The foregoing cases are not, in our judgment, in point on the question presented on this appeal. There is no contention that plaintiffs did not receive the full amount of the loan, $20,000.00, nor is this a suit in equity to rescind or set aside the contract for fraud unrelated to the subject of the contract. On the contrary, it is an attempt to show fraud directly related to the subject of the contract which resulted in requiring plaintiffs to pay usurious interest. Parol evidence is not admissible under such circumstances. Fischman-Harris Realty Co. v. Kleine, Mo.App., 82 S.W.2d 605; Alford v. Rowell et al., 44 N.M. 392, 103 P.2d 119; Kelly v. Ellis et al., 39 Mont. 597, 104 P. 873; Armington et al., v. Steele et al., 27 Mont. 13, 69 P. 115; Sund et al. v. Flagg & Standifer Co., 86 Or. 289, 168 P. 300; Seitz v.
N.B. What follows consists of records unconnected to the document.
/-- The parse from a place of the buffer, with turns enough for all of it. -/
def parseFrom (buf : List Byte) (len p : Nat) (pending : Option IdField) : List (IdField × List Byte) := parseLoop len buf len p pending

theorem parseFormat_eq (buf : List Byte) (len : Nat) : parseFormat buf len = parseFrom buf len 3 none := rfl

section
variable {buf : List Byte} {len p : Nat}

theorem parseFrom_of_end (pending : Option IdField) (h : len ≤ p) : parseFrom buf len p pending = [] := parseLoop_past _ _ _ h

/-- A turn more than enough changes nothing, so the equation of the loop's turn holds of the parse. -/
theorem parseFrom_eq_turn (pending : Option IdField) : parseFrom buf len p pending = parseLoop (len + 1) buf len p pending :=
  parseLoop_fuel buf len _ _ p pending (Nat.sub_le ..) ((Nat.sub_le ..).trans (Nat.le_succ _))

theorem parseFrom_none_eq (hp : p < len) :
    parseFrom buf len p none =
      if IdMark buf len p then parseFrom buf len (p + 5) (some (idAt buf (p + 1))) else parseFrom buf len (p + 1) none := by
  rw [parseFrom_eq_turn]
  simp [parseLoop, parseFrom, idAt, hp, and_assoc]

theorem parseFrom_some_eq (id : IdField) (hp : p < len) :
    parseFrom buf len p (some id) =
      if IdMark buf len p then parseFrom buf len (p + 5) (some (idAt buf (p + 1)))
      else if DataMark buf p then
        if len < p + 1 + Config.sectorSize id.size then []
        else (id, (buf.drop (p + 1)).take (Config.sectorSize id.size)) :: parseFrom buf len (p + 1 + Config.sectorSize id.size) none
      else parseFrom buf len (p + 1) (some id) := by
  rw [parseFrom_eq_turn]
  simp [parseLoop, parseFrom, idAt, hp, and_assoc]

theorem not_idMark_of_dataMark (h : DataMark buf p) : ¬IdMark buf len p := by
  rintro ⟨-, hid, -⟩
  obtain ⟨-, h | h⟩ := h <;> rw [hid] at h <;> exact absurd h (by decide)

variable (hp : p < len)
include hp

theorem parseFrom_of_idMark (pending : Option IdField) (h : IdMark buf len p) :
    parseFrom buf len p pending = parseFrom buf len (p + 5) (some (idAt buf (p + 1))) := by
  cases pending with
  | none => exact (parseFrom_none_eq hp).trans (if_pos h)
  | some id => exact (parseFrom_some_eq id hp).trans (if_pos h)

/-- A data mark whose sector is cut short ends the parse. -/
theorem parseFrom_of_cut_dataMark {id : IdField} (h : DataMark buf p) (hcut : len < p + 1 + Config.sectorSize id.size) :
    parseFrom buf len p (some id) = [] := by
  rw [parseFrom_some_eq id hp, if_neg (not_idMark_of_dataMark h)]
  exact (if_pos h).trans (if_pos hcut)

theorem parseFrom_of_dataMark {id : IdField} (h : DataMark buf p) (hfits : p + 1 + Config.sectorSize id.size ≤ len) :
    parseFrom buf len p (some id) =
      (id, (buf.drop (p + 1)).take (Config.sectorSize id.size)) :: parseFrom buf len (p + 1 + Config.sectorSize id.size) none := by
  rw [parseFrom_some_eq id hp, if_neg (not_idMark_of_dataMark h)]
  exact (if_pos h).trans (if_neg (Nat.not_lt.mpr hfits))

/-- Any other byte is passed over, a data mark with no ID pending among them. -/
theorem parseFrom_of_other {pending : Option IdField} (hid : ¬IdMark buf len p) (hdata : ¬(DataMark buf p ∧ pending ≠ none)) :
    parseFrom buf len p pending = parseFrom buf len (p + 1) pending := by
  cases pending with
  | none => exact (parseFrom_none_eq hp).trans (if_neg hid)
  | some id =>
    have hother : ¬DataMark buf p := fun h => hdata ⟨h, Option.some_ne_none id⟩
    rw [parseFrom_some_eq id hp, if_neg hid, if_neg hother]

end

/-- Settles O33: each part of the stream at its place in the layout, each branch of the parse at a turn of its loop. -/
theorem rawTrackStream : Obligations.RawTrackStream := by
  unfold Obligations.RawTrackStream
  constructor
  case left =>
    intro ss
    refine ⟨rawTrack_length ss, rawTrack_part (before := []) ?_ rfl List.length_replicate (by decide),
      rawTrack_part (before := List.replicate 80 0x4E#8 ++ List.replicate 12 0x00#8) ?_ rfl rfl (by decide), ?sector⟩
    · exact ((List.prefix_append ..).trans (List.prefix_append ..)).trans ((List.prefix_append ..).trans (List.prefix_append ..))
    · exact (List.prefix_append ..).trans (List.prefix_append ..)
    case sector =>
      rintro x rest rfl
      refine ⟨rawTrack_idBytes x rest, fun hcrc => ?_, fun hdata => ?_, fun hdata hlen => ?_⟩
      · rw [rawTrack_idCrc, hcrc]
        rfl
      · exact rawTrack_dataPart rest hdata (before := List.replicate 12 0x00#8)
          (((List.prefix_append ..).trans (List.prefix_append ..)).trans (List.prefix_append ..)) rfl rfl (by decide)
      · exact rawTrack_dataPart rest hdata ((List.prefix_append ..).trans (List.prefix_append ..)) rfl rfl (by omega)
  case right =>
    intro buf len
    refine ⟨parseFrom buf len, parseFormat_eq buf len, fun p pending => ?_⟩
    simp only [← sectorSize_eq]
    exact ⟨parseFrom_of_end pending, fun hp => parseFrom_of_idMark hp pending,
      fun id hp h hpending hcut => hpending ▸ parseFrom_of_cut_dataMark hp h hcut,
      fun id hp h hpending hfits => hpending ▸ parseFrom_of_dataMark hp h hfits,
      fun hp hid hdata => parseFrom_of_other hp hid hdata⟩

end Sys2Proof.Proofs.RawTrack
end

section
/-! The controller's commands, data register, completion and frame tick (62_fdc.md R1135, R1150 to R1152, R1180). -/

namespace Sys2Proof.Proofs.FdcRegisters
open Sys2Proof Sys2Proof.Machine Sys2Proof.Proofs.FdcStatus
Brewers’ Refrigerating Machine Co., 141 U.S. 510, 12 S.Ct. 46, 35 L.Ed. 837; Jones, Commentaries on Evidence, Vol. 3, (2d Ed.) Sec. 1492 pp. 2719-2720. In our opinion the court erred in admitting testimony concerning the alleged oral agreement and testimony with reference to the alleged false representations,
It is our view that under the evidence properly to be considered there has been shown no obligation entered into by which plaintiffs were required to pay an amount in excess of the money borrowed with legal interest thereon, and that no usurious interest has been paid. Where there is no optional prepayment clause in a note, it is not usurious for a lender to require payment of interest, or a part thereof, as was done in this case, to the date of maturity of his note, even though he pays the debt before maturity and the amount paid exceeds lawful interest computed to the date when the loan was paid. Hanson v. Acceptance Finance Co., Mo.App., 270 S.W.2d 143. The trial court should have sustained defendant’s motion for a directed verdict.
In view of the above ruling it becomes unnecessary for this court to pass upon other points raised by appellant with respect to instructions given.
The judgment is reversed.
WOLFE, J., concurs. RUDDY, J., took no part in the decision of this appeal.